## Instructions for the task
Exactly the lines from the opening of the records through the line containing "Xr.agree_obey inv' h i" should be copied, with both included.

## Record set
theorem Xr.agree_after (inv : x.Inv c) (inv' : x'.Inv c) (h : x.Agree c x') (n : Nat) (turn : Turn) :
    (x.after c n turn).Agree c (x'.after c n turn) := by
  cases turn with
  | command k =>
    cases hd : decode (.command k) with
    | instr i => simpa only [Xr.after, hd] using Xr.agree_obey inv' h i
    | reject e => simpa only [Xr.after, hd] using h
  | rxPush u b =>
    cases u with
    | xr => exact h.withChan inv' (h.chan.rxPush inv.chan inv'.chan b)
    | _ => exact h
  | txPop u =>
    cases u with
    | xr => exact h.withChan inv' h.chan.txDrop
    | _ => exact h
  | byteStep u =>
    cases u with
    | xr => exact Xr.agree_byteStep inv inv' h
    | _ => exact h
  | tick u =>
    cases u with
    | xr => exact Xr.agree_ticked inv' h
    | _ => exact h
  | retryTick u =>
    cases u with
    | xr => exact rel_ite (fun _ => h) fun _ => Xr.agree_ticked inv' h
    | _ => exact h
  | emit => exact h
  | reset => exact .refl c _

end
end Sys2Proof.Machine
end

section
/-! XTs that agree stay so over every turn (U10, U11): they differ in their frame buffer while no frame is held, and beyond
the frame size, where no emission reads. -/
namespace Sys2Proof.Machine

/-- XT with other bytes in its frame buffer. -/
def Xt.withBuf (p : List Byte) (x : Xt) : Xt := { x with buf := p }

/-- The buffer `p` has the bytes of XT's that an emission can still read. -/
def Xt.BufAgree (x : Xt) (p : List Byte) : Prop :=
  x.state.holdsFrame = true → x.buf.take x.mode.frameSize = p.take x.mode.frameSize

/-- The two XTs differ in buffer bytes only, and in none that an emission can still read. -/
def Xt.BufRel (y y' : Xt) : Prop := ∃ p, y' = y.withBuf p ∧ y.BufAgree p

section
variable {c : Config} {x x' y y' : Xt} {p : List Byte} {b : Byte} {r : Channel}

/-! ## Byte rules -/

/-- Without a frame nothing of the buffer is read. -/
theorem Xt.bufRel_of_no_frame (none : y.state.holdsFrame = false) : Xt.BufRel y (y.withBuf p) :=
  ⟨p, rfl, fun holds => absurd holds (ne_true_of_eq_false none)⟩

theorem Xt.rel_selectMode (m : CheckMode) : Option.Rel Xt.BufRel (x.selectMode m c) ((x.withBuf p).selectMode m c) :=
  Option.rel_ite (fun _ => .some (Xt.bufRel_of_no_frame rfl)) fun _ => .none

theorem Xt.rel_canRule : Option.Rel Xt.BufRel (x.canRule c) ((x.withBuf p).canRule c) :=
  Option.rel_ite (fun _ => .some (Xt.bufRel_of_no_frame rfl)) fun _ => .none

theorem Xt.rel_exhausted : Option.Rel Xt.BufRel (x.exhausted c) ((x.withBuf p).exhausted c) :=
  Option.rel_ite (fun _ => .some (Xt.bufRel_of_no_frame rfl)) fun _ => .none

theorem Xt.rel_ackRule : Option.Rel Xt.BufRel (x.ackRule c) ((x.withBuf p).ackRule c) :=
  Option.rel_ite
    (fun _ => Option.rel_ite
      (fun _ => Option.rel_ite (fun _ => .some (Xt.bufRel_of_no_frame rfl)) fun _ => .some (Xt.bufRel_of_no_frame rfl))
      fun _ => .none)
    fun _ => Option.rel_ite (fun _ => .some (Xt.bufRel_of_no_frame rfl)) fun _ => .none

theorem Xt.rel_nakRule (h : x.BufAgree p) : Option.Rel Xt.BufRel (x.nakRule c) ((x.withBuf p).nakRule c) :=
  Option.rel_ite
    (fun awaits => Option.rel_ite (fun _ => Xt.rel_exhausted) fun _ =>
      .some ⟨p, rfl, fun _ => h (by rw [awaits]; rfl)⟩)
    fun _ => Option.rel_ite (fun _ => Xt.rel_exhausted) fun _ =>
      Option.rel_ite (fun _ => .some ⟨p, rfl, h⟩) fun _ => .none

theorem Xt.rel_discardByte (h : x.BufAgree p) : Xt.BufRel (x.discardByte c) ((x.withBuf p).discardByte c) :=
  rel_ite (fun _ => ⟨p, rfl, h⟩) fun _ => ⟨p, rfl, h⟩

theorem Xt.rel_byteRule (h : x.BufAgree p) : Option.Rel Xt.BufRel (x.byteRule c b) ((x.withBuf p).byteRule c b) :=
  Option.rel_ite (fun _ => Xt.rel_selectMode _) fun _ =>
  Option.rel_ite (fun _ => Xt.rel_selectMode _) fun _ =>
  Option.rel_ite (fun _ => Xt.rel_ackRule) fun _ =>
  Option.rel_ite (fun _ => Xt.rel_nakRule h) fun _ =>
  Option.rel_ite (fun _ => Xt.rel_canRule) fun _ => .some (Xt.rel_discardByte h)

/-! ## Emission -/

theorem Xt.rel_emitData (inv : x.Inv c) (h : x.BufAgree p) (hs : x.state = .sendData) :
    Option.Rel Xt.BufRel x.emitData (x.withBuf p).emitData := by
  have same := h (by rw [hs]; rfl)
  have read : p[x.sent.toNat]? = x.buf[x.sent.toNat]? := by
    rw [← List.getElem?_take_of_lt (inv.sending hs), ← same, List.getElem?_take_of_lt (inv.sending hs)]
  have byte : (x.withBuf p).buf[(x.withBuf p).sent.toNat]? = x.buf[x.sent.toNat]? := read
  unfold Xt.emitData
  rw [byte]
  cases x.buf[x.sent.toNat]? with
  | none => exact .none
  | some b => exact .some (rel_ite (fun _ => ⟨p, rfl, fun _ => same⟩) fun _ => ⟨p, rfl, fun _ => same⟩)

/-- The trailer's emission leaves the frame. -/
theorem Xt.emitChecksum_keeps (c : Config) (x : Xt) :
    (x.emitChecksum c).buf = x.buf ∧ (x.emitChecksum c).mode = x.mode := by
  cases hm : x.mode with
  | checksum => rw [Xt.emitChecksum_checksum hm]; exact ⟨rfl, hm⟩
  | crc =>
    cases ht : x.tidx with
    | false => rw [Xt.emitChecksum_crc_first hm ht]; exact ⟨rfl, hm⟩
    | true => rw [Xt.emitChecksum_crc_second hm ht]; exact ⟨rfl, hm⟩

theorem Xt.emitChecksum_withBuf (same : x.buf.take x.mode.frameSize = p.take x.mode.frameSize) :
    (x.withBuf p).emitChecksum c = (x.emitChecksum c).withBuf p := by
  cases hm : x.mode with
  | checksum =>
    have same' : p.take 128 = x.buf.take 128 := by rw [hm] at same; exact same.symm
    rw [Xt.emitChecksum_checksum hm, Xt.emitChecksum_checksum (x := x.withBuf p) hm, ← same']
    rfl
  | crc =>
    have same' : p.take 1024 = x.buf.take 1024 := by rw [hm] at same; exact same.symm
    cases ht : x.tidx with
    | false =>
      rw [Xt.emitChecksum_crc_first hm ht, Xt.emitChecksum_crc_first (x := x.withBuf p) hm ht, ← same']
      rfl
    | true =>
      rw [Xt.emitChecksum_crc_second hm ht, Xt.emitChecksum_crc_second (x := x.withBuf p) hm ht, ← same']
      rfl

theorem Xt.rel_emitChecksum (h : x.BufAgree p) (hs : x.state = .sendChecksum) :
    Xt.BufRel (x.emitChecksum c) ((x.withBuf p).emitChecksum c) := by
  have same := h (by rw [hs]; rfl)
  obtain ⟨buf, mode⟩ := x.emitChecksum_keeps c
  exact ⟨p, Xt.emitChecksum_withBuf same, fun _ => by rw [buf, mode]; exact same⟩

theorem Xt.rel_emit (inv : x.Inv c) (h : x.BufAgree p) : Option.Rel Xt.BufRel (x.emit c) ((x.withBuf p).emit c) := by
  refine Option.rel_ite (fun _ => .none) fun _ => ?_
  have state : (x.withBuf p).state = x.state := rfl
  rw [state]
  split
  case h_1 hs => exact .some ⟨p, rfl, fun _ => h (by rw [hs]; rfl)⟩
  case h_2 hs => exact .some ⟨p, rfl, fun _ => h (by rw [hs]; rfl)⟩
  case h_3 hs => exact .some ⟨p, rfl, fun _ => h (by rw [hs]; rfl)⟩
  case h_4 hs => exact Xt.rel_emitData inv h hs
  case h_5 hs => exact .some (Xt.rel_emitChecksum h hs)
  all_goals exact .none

## Written response
theorem Xr.agree_after (inv : x.Inv c) (inv' : x'.Inv c) (h : x.Agree c x') (n : Nat) (turn : Turn) :
    (x.after c n turn).Agree c (x'.after c n turn) := by
  cases turn with
  | command k =>
    cases hd : decode (.command k) with
    | instr i => simpa only [Xr.after, hd] using Xr.agree_obey inv' h i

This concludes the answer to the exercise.